Купить и скачать полную версию книги в форматах FB2, ePub, MOBI, TXT, HTML, RTF и других
«А егда ещё был в попех, прииде ко мне исповедатися девица, многими грехами обременена, блудному делу и малакии всякой повинна; нача мне, плакавшеся, подробну возвещати во церкви, пред Евангелием стоя. Аз же, треокаянный врачь, слышавшее от нея, сам разболевся, внутри жгом огнём блудным. И горько мне бысть в тот час…»
Если, скажем, вы — житель городка П-ска (или, например, вы — его гость), и если вам, допустим, пожелается посетить здешний храм Вознесения Христова, то вам никоим образом не миновать паперти при сем храме. Никоим, говорю, образом… ни-ни! Даже и не предполагайте!
Потому что — таково здесь благорасположение маршрутов. Сначала, значит, — трамвайная и впритык к ней автобусная остановки. Затем вы переходите дорогу, ступаете на тротуарчик, сходите с тротуарчика, и здесь-то собственно и начинается паперть, а далее уже — высокое церковное крыльцо с синими перилами, золотистые церковные двери… ну, в общем, вам понятно, не так ли? И, говорю, никаким иным маршрутом, как только через паперть, вы в храм не попадете: ни в обход, ни с тылу, ни с торца…

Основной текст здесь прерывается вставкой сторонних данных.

-- ==== Sys2Proof/Machine/Run.lean ====
section
/-! DEFINITION. Running one input of the block: a command word is decoded and executed (R48), the reset input resets. -/

namespace Sys2Proof.Machine

/-- A command word taken from the command channel: its command, or the illegal-word error (R48). -/
def runWord (w : CmdWord) (s : State) : Host.Outcome State Fault Refusal :=
  match decode w with
  | .ok i => exec i s
  | .error _ => execIllegal s

/-- The effect of one input. -/
def runInput (i : Input) (s : State) : Host.Outcome State Fault Refusal :=
  match i with
  | .word w => runWord w s
  | .hardwareReset => hardwareReset s

/-- The block with nothing before it: it waits, and waiting changes nothing (R88, R97, log entry 5). -/
def await (s : State) : Host.Outcome State Fault Refusal := .next s

end Sys2Proof.Machine
end

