-- ==== Sys2Proof/Laws/Packer.lean ====
section
/-! SUPPORT. What the bit packer and the framer leave unchanged, one lemma a register, and what they do (R65 to R68). -/

namespace Sys2Proof.Machine

variable (s : State)

/-! Frames. -/

section
variable (b : Byte) (bs : List Byte) (c w : Nat)

@[simp] theorem outByte_phase : (outByte b s).phase = s.phase := rfl
@[simp] theorem outBytes_phase : (outBytes bs s).phase = s.phase := rfl
@[simp] theorem outByte_err : (outByte b s).err = s.err := rfl
@[simp] theorem outBytes_err : (outBytes bs s).err = s.err := rfl
@[simp] theorem outByte_mcs : (outByte b s).mcs = s.mcs := rfl
@[simp] theorem outBytes_mcs : (outBytes bs s).mcs = s.mcs := rfl
@[simp] theorem outByte_width : (outByte b s).width = s.width := rfl
@[simp] theorem outBytes_width : (outBytes bs s).width = s.width := rfl
@[simp] theorem outByte_next : (outByte b s).next = s.next := rfl
@[simp] theorem outBytes_next : (outBytes bs s).next = s.next := rfl
@[simp] theorem outByte_dict : (outByte b s).dict = s.dict := rfl
@[simp] theorem outBytes_dict : (outBytes bs s).dict = s.dict := rfl
@[simp] theorem outByte_p : (outByte b s).p = s.p := rfl
@[simp] theorem outBytes_p : (outBytes bs s).p = s.p := rfl
@[simp] theorem outByte_acc : (outByte b s).acc = s.acc := rfl
@[simp] theorem outBytes_acc : (outBytes bs s).acc = s.acc := rfl
@[simp] theorem outByte_acclen : (outByte b s).acclen = s.acclen := rfl
@[simp] theorem outBytes_acclen : (outBytes bs s).acclen = s.acclen := rfl
@[simp] theorem outByte_sbbuf : (outByte b s).sbbuf = s.sbbuf := rfl
@[simp] theorem outBytes_sbbuf : (outBytes bs s).sbbuf = s.sbbuf := rfl
@[simp] theorem outByte_sbcnt : (outByte b s).sbcnt = s.sbcnt := rfl
@[simp] theorem outBytes_sbcnt : (outBytes bs s).sbcnt = s.sbcnt := rfl
@[simp] theorem outByte_inputs : (outByte b s).inputs = s.inputs := rfl
@[simp] theorem outBytes_inputs : (outBytes bs s).inputs = s.inputs := rfl
@[simp] theorem outByte_cfg : (outByte b s).cfg = s.cfg := rfl
@[simp] theorem outBytes_cfg : (outBytes bs s).cfg = s.cfg := rfl
@[simp] theorem outByte_out : (outByte b s).out = s.out ++ [b] := rfl
@[simp] theorem outBytes_out : (outBytes bs s).out = s.out ++ bs := rfl
@[simp] theorem emitSubBlock_phase : (emitSubBlock s).phase = s.phase := rfl
@[simp] theorem bufferByte_phase : (bufferByte b s).phase = s.phase := rfl
@[simp] theorem rawByte_phase : (rawByte b s).phase = s.phase := by
  unfold rawByte; dsimp only; split <;> rfl
@[simp] theorem emitSubBlock_err : (emitSubBlock s).err = s.err := rfl
@[simp] theorem bufferByte_err : (bufferByte b s).err = s.err := rfl
@[simp] theorem rawByte_err : (rawByte b s).err = s.err := by
  unfold rawByte; dsimp only; split <;> rfl
@[simp] theorem emitSubBlock_mcs : (emitSubBlock s).mcs = s.mcs := rfl
@[simp] theorem bufferByte_mcs : (bufferByte b s).mcs = s.mcs := rfl
@[simp] theorem rawByte_mcs : (rawByte b s).mcs = s.mcs := by
  unfold rawByte; dsimp only; split <;> rfl
@[simp] theorem emitSubBlock_width : (emitSubBlock s).width = s.width := rfl
@[simp] theorem bufferByte_width : (bufferByte b s).width = s.width := rfl
@[simp] theorem rawByte_width : (rawByte b s).width = s.width := by
  unfold rawByte; dsimp only; split <;> rfl
@[simp] theorem emitSubBlock_next : (emitSubBlock s).next = s.next := rfl
@[simp] theorem bufferByte_next : (bufferByte b s).next = s.next := rfl
@[simp] theorem rawByte_next : (rawByte b s).next = s.next := by
  unfold rawByte; dsimp only; split <;> rfl
@[simp] theorem emitSubBlock_dict : (emitSubBlock s).dict = s.dict := rfl
@[simp] theorem bufferByte_dict : (bufferByte b s).dict = s.dict := rfl
@[simp] theorem rawByte_dict : (rawByte b s).dict = s.dict := by
  unfold rawByte; dsimp only; split <;> rfl
@[simp] theorem emitSubBlock_p : (emitSubBlock s).p = s.p := rfl
@[simp] theorem bufferByte_p : (bufferByte b s).p = s.p := rfl
@[simp] theorem rawByte_p : (rawByte b s).p = s.p := by
  unfold rawByte; dsimp only; split <;> rfl
@[simp] theorem emitSubBlock_inputs : (emitSubBlock s).inputs = s.inputs := rfl
@[simp] theorem bufferByte_inputs : (bufferByte b s).inputs = s.inputs := rfl
@[simp] theorem rawByte_inputs : (rawByte b s).inputs = s.inputs := by
  unfold rawByte; dsimp only; split <;> rfl
@[simp] theorem emitSubBlock_cfg : (emitSubBlock s).cfg = s.cfg := rfl
@[simp] theorem bufferByte_cfg : (bufferByte b s).cfg = s.cfg := rfl
@[simp] theorem rawByte_cfg : (rawByte b s).cfg = s.cfg := by
  unfold rawByte; dsimp only; split <;> rfl
@[simp] theorem emitSubBlock_acc : (emitSubBlock s).acc = s.acc := rfl
@[simp] theorem bufferByte_acc : (bufferByte b s).acc = s.acc := rfl
@[simp] theorem rawByte_acc : (rawByte b s).acc = s.acc := by
  unfold rawByte; dsimp only; split <;> rfl
@[simp] theorem emitSubBlock_acclen : (emitSubBlock s).acclen = s.acclen := rfl
@[simp] theorem bufferByte_acclen : (bufferByte b s).acclen = s.acclen := rfl
@[simp] theorem rawByte_acclen : (rawByte b s).acclen = s.acclen := by
  unfold rawByte; dsimp only; split <;> rfl
@[simp] theorem holdCode_phase : (holdCode c w s).phase = s.phase := rfl
@[simp] theorem shiftOut_phase : (shiftOut s).phase = s.phase := by
  simp [shiftOut]
@[simp] theorem packLoop_phase (n : Nat) : (packLoop n s).phase = s.phase := by
  induction n generalizing s with
  | zero => rfl
  | succ n ih => unfold packLoop; split <;> simp [ih]
@[simp] theorem putCode_phase : (putCode c w s).phase = s.phase := by
  simp [putCode]
@[simp] theorem flushBits_phase : (flushBits s).phase = s.phase := by
  unfold flushBits; dsimp only; split <;> simp
@[simp] theorem flushFrame_phase : (flushFrame s).phase = s.phase := by
  unfold flushFrame; split <;> simp
@[simp] theorem holdCode_err : (holdCode c w s).err = s.err := rfl
@[simp] theorem shiftOut_err : (shiftOut s).err = s.err := by
  simp [shiftOut]
@[simp] theorem packLoop_err (n : Nat) : (packLoop n s).err = s.err := by
  induction n generalizing s with
  | zero => rfl
  | succ n ih => unfold packLoop; split <;> simp [ih]
@[simp] theorem putCode_err : (putCode c w s).err = s.err := by
  simp [putCode]
@[simp] theorem flushBits_err : (flushBits s).err = s.err := by
  unfold flushBits; dsimp only; split <;> simp
@[simp] theorem flushFrame_err : (flushFrame s).err = s.err := by
  unfold flushFrame; split <;> simp
@[simp] theorem holdCode_mcs : (holdCode c w s).mcs = s.mcs := rfl
@[simp] theorem shiftOut_mcs : (shiftOut s).mcs = s.mcs := by
  simp [shiftOut]
@[simp] theorem packLoop_mcs (n : Nat) : (packLoop n s).mcs = s.mcs := by
  induction n generalizing s with
  | zero => rfl
  | succ n ih => unfold packLoop; split <;> simp [ih]
@[simp] theorem putCode_mcs : (putCode c w s).mcs = s.mcs := by
  simp [putCode]
@[simp] theorem flushBits_mcs : (flushBits s).mcs = s.mcs := by
  unfold flushBits; dsimp only; split <;> simp
@[simp] theorem flushFrame_mcs : (flushFrame s).mcs = s.mcs := by
  unfold flushFrame; split <;> simp
@[simp] theorem holdCode_width : (holdCode c w s).width = s.width := rfl
@[simp] theorem shiftOut_width : (shiftOut s).width = s.width := by
  simp [shiftOut]
@[simp] theorem packLoop_width (n : Nat) : (packLoop n s).width = s.width := by
  induction n generalizing s with
  | zero => rfl
  | succ n ih => unfold packLoop; split <;> simp [ih]
@[simp] theorem putCode_width : (putCode c w s).width = s.width := by
  simp [putCode]
@[simp] theorem flushBits_width : (flushBits s).width = s.width := by
  unfold flushBits; dsimp only; split <;> simp
@[simp] theorem flushFrame_width : (flushFrame s).width = s.width := by
  unfold flushFrame; split <;> simp
@[simp] theorem holdCode_next : (holdCode c w s).next = s.next := rfl
@[simp] theorem shiftOut_next : (shiftOut s).next = s.next := by
  simp [shiftOut]
@[simp] theorem packLoop_next (n : Nat) : (packLoop n s).next = s.next := by
  induction n generalizing s with
  | zero => rfl
  | succ n ih => unfold packLoop; split <;> simp [ih]
@[simp] theorem putCode_next : (putCode c w s).next = s.next := by
  simp [putCode]
@[simp] theorem flushBits_next : (flushBits s).next = s.next := by
  unfold flushBits; dsimp only; split <;> simp
@[simp] theorem flushFrame_next : (flushFrame s).next = s.next := by
  unfold flushFrame; split <;> simp
@[simp] theorem holdCode_dict : (holdCode c w s).dict = s.dict := rfl
@[simp] theorem shiftOut_dict : (shiftOut s).dict = s.dict := by
  simp [shiftOut]
@[simp] theorem packLoop_dict (n : Nat) : (packLoop n s).dict = s.dict := by
  induction n generalizing s with
  | zero => rfl
  | succ n ih => unfold packLoop; split <;> simp [ih]
@[simp] theorem putCode_dict : (putCode c w s).dict = s.dict := by
  simp [putCode]
@[simp] theorem flushBits_dict : (flushBits s).dict = s.dict := by
  unfold flushBits; dsimp only; split <;> simp
@[simp] theorem flushFrame_dict : (flushFrame s).dict = s.dict := by
  unfold flushFrame; split <;> simp
@[simp] theorem holdCode_p : (holdCode c w s).p = s.p := rfl
@[simp] theorem shiftOut_p : (shiftOut s).p = s.p := by
  simp [shiftOut]
@[simp] theorem packLoop_p (n : Nat) : (packLoop n s).p = s.p := by
  induction n generalizing s with
  | zero => rfl
  | succ n ih => unfold packLoop; split <;> simp [ih]
@[simp] theorem putCode_p : (putCode c w s).p = s.p := by
  simp [putCode]
@[simp] theorem flushBits_p : (flushBits s).p = s.p := by
  unfold flushBits; dsimp only; split <;> simp
@[simp] theorem flushFrame_p : (flushFrame s).p = s.p := by
  unfold flushFrame; split <;> simp
@[simp] theorem holdCode_inputs : (holdCode c w s).inputs = s.inputs := rfl
@[simp] theorem shiftOut_inputs : (shiftOut s).inputs = s.inputs := by
  simp [shiftOut]
@[simp] theorem packLoop_inputs (n : Nat) : (packLoop n s).inputs = s.inputs := by
  induction n generalizing s with
  | zero => rfl
  | succ n ih => unfold packLoop; split <;> simp [ih]
@[simp] theorem putCode_inputs : (putCode c w s).inputs = s.inputs := by
  simp [putCode]
@[simp] theorem flushBits_inputs : (flushBits s).inputs = s.inputs := by
  unfold flushBits; dsimp only; split <;> simp
@[simp] theorem flushFrame_inputs : (flushFrame s).inputs = s.inputs := by
  unfold flushFrame; split <;> simp
@[simp] theorem holdCode_cfg : (holdCode c w s).cfg = s.cfg := rfl
@[simp] theorem shiftOut_cfg : (shiftOut s).cfg = s.cfg := by
  simp [shiftOut]
@[simp] theorem packLoop_cfg (n : Nat) : (packLoop n s).cfg = s.cfg := by
  induction n generalizing s with
  | zero => rfl
  | succ n ih => unfold packLoop; split <;> simp [ih]
@[simp] theorem putCode_cfg : (putCode c w s).cfg = s.cfg := by
  simp [putCode]
@[simp] theorem flushBits_cfg : (flushBits s).cfg = s.cfg := by
  unfold flushBits; dsimp only; split <;> simp
@[simp] theorem flushFrame_cfg : (flushFrame s).cfg = s.cfg := by
  unfold flushFrame; split <;> simp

Итак, паперть. Суетное, скорбное и, некоторым образом, философическое пространство. Так вот. Когда вы будете проходить по паперти, и уже совсем вознамеритесь ступить на церковное крыльцо с синими перилами, не забудьте перед тем взглянуть направо. Именно направо, а не налево, прошу это учесть самым обстоятельным образом!
Ибо — как раз справа от церковного крыльца я, автор сих строк, и располагаюсь. Вторым, считая от края ступеней. Первым, значит, располагается Динозавр, а вторым, акцентирую это обстоятельство повторно, ваш покорный слуга.
Дальше, за мною, ерзает на стылом осеннем ветру иной прочий бедовый народец, но это большей частью — всяческий второстепенный и малозначительный народец. Главные здесь — мы, то есть Динозавр, а затем уже и я.
Так что, говорю, обратите на нас с Динозавром свое благосклонное внимание и не обделите нас своими милостями, прежде чем ступить на синее церковное крылечко. Ведь очень может оказаться, что эти ваши милости будут единственным добрым делом во всей вашей суетной и малоосмысленной жизни.
Тем и оправдаетесь перед Судией. «А что хорошего, — спросит у вас Судия, — вы сотворили за вашу бесталанную жизнь? Ну же, припоминайте, окаянные!» «А вот, Господи, — припомните вы, — однажды, проходя по паперти храма Вознесения Христова, что в городке П-ске, мы подали милостыню двум нищим — Динозавру и Мальцеву-Пальцеву. Ну, тем самым, которые справа от церковного крылечка…» Мальцев-Пальцев — это как раз и есть я, ваш покорный слуга, который восседает всегда вторым справа от церковного крыльца, а о Динозавре я уже упоминал. «Ну, так…» — скажет на это Судия, да и ничего больше Он не скажет, потому что — о чем еще говорить? Не о чем говорить, ибо когда-то вы и вправду подали милостыню двум церковным нищим — Динозавру и Мальцеву-Пальцеву.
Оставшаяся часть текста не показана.